There always have been a lot of rentals. And the reason for that, you know, some people will say, oh, it's saturated. Well, places get, quote, saturated because there's a reason. There's enough tourism to support a lot
of investors being really successful to where other investors are trying to do it too. So I
actually prefer investing in those mega type markets because it's very, very easy to get up
and running, especially as a new person. There's plenty of designers, there's plenty of cleaners,
plenty of handymen. People are used to giving you the door code and the vendor goes in and
sets up the furniture or whatever.
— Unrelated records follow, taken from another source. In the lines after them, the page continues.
-- ==== Sys2Proof/Laws/State.lean ====
section
/-! SUPPORT. What each update of the state leaves unchanged, one lemma per field per update, and what the accessors read
after an update. -/

namespace Sys2Proof.Machine

/-! ### `State.setLine` -/

@[simp] theorem State.setLine_portA (s : State) (i : LineNo) (l : Line) : (s.setLine i l).portA = s.portA := rfl
@[simp] theorem State.setLine_portB (s : State) (i : LineNo) (l : Line) : (s.setLine i l).portB = s.portB := rfl
@[simp] theorem State.setLine_commit (s : State) (i : LineNo) (l : Line) : (s.setLine i l).commit = s.commit := rfl
@[simp] theorem State.setLine_memQueue (s : State) (i : LineNo) (l : Line) : (s.setLine i l).memQueue = s.memQueue := rfl
@[simp] theorem State.setLine_incidents (s : State) (i : LineNo) (l : Line) : (s.setLine i l).incidents = s.incidents := rfl
@[simp] theorem State.setLine_handed (s : State) (i : LineNo) (l : Line) : (s.setLine i l).handed = s.handed := rfl
@[simp] theorem State.setLine_link (s : State) (i : LineNo) (l : Line) : (s.setLine i l).link = s.link := rfl
@[simp] theorem State.setLine_tickCount (s : State) (i : LineNo) (l : Line) : (s.setLine i l).tickCount = s.tickCount := rfl
@[simp] theorem State.setLine_porstnLow (s : State) (i : LineNo) (l : Line) : (s.setLine i l).porstnLow = s.porstnLow := rfl
@[simp] theorem State.setLine_sysrstnLow (s : State) (i : LineNo) (l : Line) : (s.setLine i l).sysrstnLow = s.sysrstnLow := rfl
@[simp] theorem State.setLine_pending (s : State) (i : LineNo) (l : Line) : (s.setLine i l).pending = s.pending := rfl
@[simp] theorem State.setLine_stagedOf (s : State) (i : LineNo) (l : Line) (j : LineNo) : (s.setLine i l).stagedOf j = s.stagedOf j := by
  simp [State.stagedOf]
@[simp] theorem State.setLine_pendingOf (s : State) (i : LineNo) (l : Line) (j : LineNo) : (s.setLine i l).pendingOf j = s.pendingOf j := by
  simp [State.pendingOf]
@[simp] theorem State.setLine_intake (s : State) (i : LineNo) (l : Line) (q : Port) : (s.setLine i l).intake q = s.intake q := by
  cases q <;> rfl
@[simp] theorem State.setLine_inReset (s : State) (i : LineNo) (l : Line) : (s.setLine i l).inReset = s.inReset := by simp [State.inReset]

/-! ### `State.setStaged` -/

@[simp] theorem State.setStaged_portA (s : State) (i : LineNo) (d : Image) : (s.setStaged i d).portA = s.portA := rfl
@[simp] theorem State.setStaged_portB (s : State) (i : LineNo) (d : Image) : (s.setStaged i d).portB = s.portB := rfl
@[simp] theorem State.setStaged_engine (s : State) (i : LineNo) (d : Image) : (s.setStaged i d).engine = s.engine := rfl
@[simp] theorem State.setStaged_memQueue (s : State) (i : LineNo) (d : Image) : (s.setStaged i d).memQueue = s.memQueue := rfl
@[simp] theorem State.setStaged_incidents (s : State) (i : LineNo) (d : Image) : (s.setStaged i d).incidents = s.incidents := rfl
@[simp] theorem State.setStaged_handed (s : State) (i : LineNo) (d : Image) : (s.setStaged i d).handed = s.handed := rfl
@[simp] theorem State.setStaged_link (s : State) (i : LineNo) (d : Image) : (s.setStaged i d).link = s.link := rfl
@[simp] theorem State.setStaged_tickCount (s : State) (i : LineNo) (d : Image) : (s.setStaged i d).tickCount = s.tickCount := rfl
@[simp] theorem State.setStaged_porstnLow (s : State) (i : LineNo) (d : Image) : (s.setStaged i d).porstnLow = s.porstnLow := rfl
@[simp] theorem State.setStaged_sysrstnLow (s : State) (i : LineNo) (d : Image) : (s.setStaged i d).sysrstnLow = s.sysrstnLow := rfl
@[simp] theorem State.setStaged_pending (s : State) (i : LineNo) (d : Image) : (s.setStaged i d).pending = s.pending := rfl
@[simp] theorem State.setStaged_line (s : State) (i : LineNo) (d : Image) (j : LineNo) : (s.setStaged i d).line j = s.line j := by simp [State.line]
@[simp] theorem State.setStaged_urgent (s : State) (i : LineNo) (d : Image) (q : Port) : (s.setStaged i d).urgent q = s.urgent q := by
  cases q <;> simp [State.urgent]
@[simp] theorem State.setStaged_intake (s : State) (i : LineNo) (d : Image) (q : Port) : (s.setStaged i d).intake q = s.intake q := by
  cases q <;> rfl
@[simp] theorem State.setStaged_inReset (s : State) (i : LineNo) (d : Image) : (s.setStaged i d).inReset = s.inReset := by simp [State.inReset]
Whereas if you're trying to like trailblaze and do
what has not been done before, you're going to have to go find a regular housekeeper who
cleans primary homes and teach them how to turn a vacation rental.
As a new investor, do you know how to turn a vacation rental?
No, you don't.
And it's just harder to find the right types of vendors to learn how to do the vacation rental model and not the primary home model.
So I think, I mean, you can be successful in going where no one's gone before, but, like, why?
Why not just plug into something that's easy so and you're never really competing with an entire market you're competing
with your bedroom count and then further still if you look up like dustin for example there's
thousands of rentals but a good 45 i mean maybe even 60 of them when you look at them they've got
terrible pictures and they're painted like pink from the 90s.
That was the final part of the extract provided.